The participants were 41 generally healthy, non-smoking participants, who were not taking any medications on a regular basis—20 female (48.8%) and 21 male (51.2%)—aged from 39 to 76 years old (M = 55.46; SD = 10.11). Twelve participants received implants in the aesthetic region (29.3%), the other 29 received implants in the premolar and molar areas (70.7%).

2.3. Case Qualification

All patients admitted to the study had permanent prosthetic restorations on one to six intraosseous titanium implants in the past. All prosthetic superstructures were made in the form of single crowns screwed on implants or block crowns screwed on implants. All implants were inserted into a fully healed alveolar bone and loaded in a delayed protocol. The time that had passed since the implementation of the permanent prosthetic superstructure ranged from between 26 to 54 months.

A homogenous study group was obtained, consisting of individuals with high socioeconomic status.

The initial recruitment of patients for the study was based on a clinical evaluation performed during the routine follow-up of patients after implant treatment. In most cases (18 persons—60%), patients did not report any subjective symptoms. Peri-implant mucositis was observed in relation to 22 implants (53.66%), the development of which went unnoticed by the patient. All implants were bone level internal connection with a hexagon shape and 3.75 diameter platform.

After the interview was completed, all cases were assessed both periodontally and radiologically. As part of the radiological examination, CBCT (cone beam computed tomography) segmental scans were taken and bone loss was assessed at four points (medial, linguistic, distal and buccal), by two independent examiners. Cases in which bone loss was observed were excluded from the study design.

2.4. Periodontal Examination

Periodontal examination included: modified Plaque Index (mPlI), modified Sulcus Bleeding Index (mBI) and Pocket Depth (PD) measurements, as described by Mombelli et. al. [33]. Periodontal examinations were performed by two independent investigators and the results were given as the mean of the studies.

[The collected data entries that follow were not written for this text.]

-- ==== Sys2Proof/Laws/PerInstr.lean ====
section
/-! SUPPORT. Statements made per instruction: the family TableMatch compares the encoder with the rows of R61's table. -/

namespace Sys2Proof.Laws.TableMatch

/-- The mask of each row of R61: the RIDX bits are free for ADDRK only. -/
def mask : Instr → Word
  | .addrk _ => 0xFFFFF0FF
  | _ => 0xFFFFFFFF

/-- The word of each row of R61 under its mask. -/
def word : Instr → Word
  | .nop => 0x00000000
  | .clrstat => 0x00000001
  | .gfmul => 0x00000010
  | .xtime => 0x00000011
  | .sbox => 0x00000012
  | .invsbox => 0x00000013
  | .keyexp => 0x00000020
  | .subbytes => 0x00000030
  | .shiftrows => 0x00000031
  | .mixcolumns => 0x00000032
  | .addrk _ => 0x00000033
  | .invsubbytes => 0x00000034
  | .invshiftrows => 0x00000035
  | .invmixcolumns => 0x00000036
  | .encblock => 0x00000040
  | .decblock => 0x00000041
  | .cbcenc => 0x00000050
  | .cbcdec => 0x00000051
  | .pad => 0x00000052
  | .unpad => 0x00000053

/-- The encoder gives the row's word under the row's mask. -/
def Statement (i : Instr) : Prop := encode i &&& mask i = word i

theorem nop : Statement .nop := rfl
theorem clrstat : Statement .clrstat := rfl
theorem gfmul : Statement .gfmul := rfl
theorem xtime : Statement .xtime := rfl
theorem sbox : Statement .sbox := rfl
theorem invsbox : Statement .invsbox := rfl
theorem keyexp : Statement .keyexp := rfl
theorem subbytes : Statement .subbytes := rfl
theorem shiftrows : Statement .shiftrows := rfl
theorem mixcolumns : Statement .mixcolumns := rfl
theorem addrk (r : BitVec 4) : Statement (.addrk r) := by
  show encode (.addrk r) &&& 0xFFFFF0FF#32 = 0x00000033#32
  revert r
  decide
theorem invsubbytes : Statement .invsubbytes := rfl
theorem invshiftrows : Statement .invshiftrows := rfl
theorem invmixcolumns : Statement .invmixcolumns := rfl
theorem encblock : Statement .encblock := rfl
theorem decblock : Statement .decblock := rfl
theorem cbcenc : Statement .cbcenc := rfl
theorem cbcdec : Statement .cbcdec := rfl
theorem pad : Statement .pad := rfl
theorem unpad : Statement .unpad := rfl

end Sys2Proof.Laws.TableMatch
end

A KerrHawe Click-Probe was used.

Peri-implant mucositis diagnosis was based on the presence of peri-implant inflammation symptoms, including redness, swelling and bleeding on probing without additional bone loss in comparison to the last examination.

The calibration process in periodontology consisted of two parts: examiner alignment and examiner assessment, according to the standard protocol. The mutual agreement was assessed by a pilot study prior to the main periodontal examination. Since the pilot measurements were completed, the obtained discrepancies were at Δ > 1. The κ statistics were used to assess the examiners’ agreement. We calculated that κ >0.8 in all selected to the study indices. Since the two examiners specialized in periodontology, the risk of bias was further lessened.

2.5. Study Design

Figure 1 below shows a schematic outline of the study design.

After the diagnosis of peri-implant mucositis, the bacterial profile of the biofilm present in the peri-implant pockets was assessed by means of real-time PCR genotyping (MIP-Pharma). A commercially available PET test kit (MiP Pharma GmbH), in accordance with the described manufacturer protocol we used. Samples were collected by a paper filer and real-time PCR with a fluorescent probe was then performed. In the next step, the prosthetic crown was unscrewed from the implant. The prosthetic superstructure was sent for decontamination and sterilization. The implant socket was then rinsed with saline until any debris was removed and spontaneous bleeding ceased. The bioactive healing abutment (patent no PL238183) described by Iwańczyk, Wychowański et al. [27] was then fixed with the torque of 10 N/cm to the implant affected by the peri-implant mucositis. The BHA was made of grade 5 titanium alloy (Ti6Al4V). The BHA resembled the typical healing abutment and was fixed by screwing to the implant–prosthetic platform. The innovation is bases on the hollow structure inside the abutment that communicate with the peri-implant pockets via release holes. The BHA chamber may be refilled with the active substance thanks to the removable cover mounted on its top.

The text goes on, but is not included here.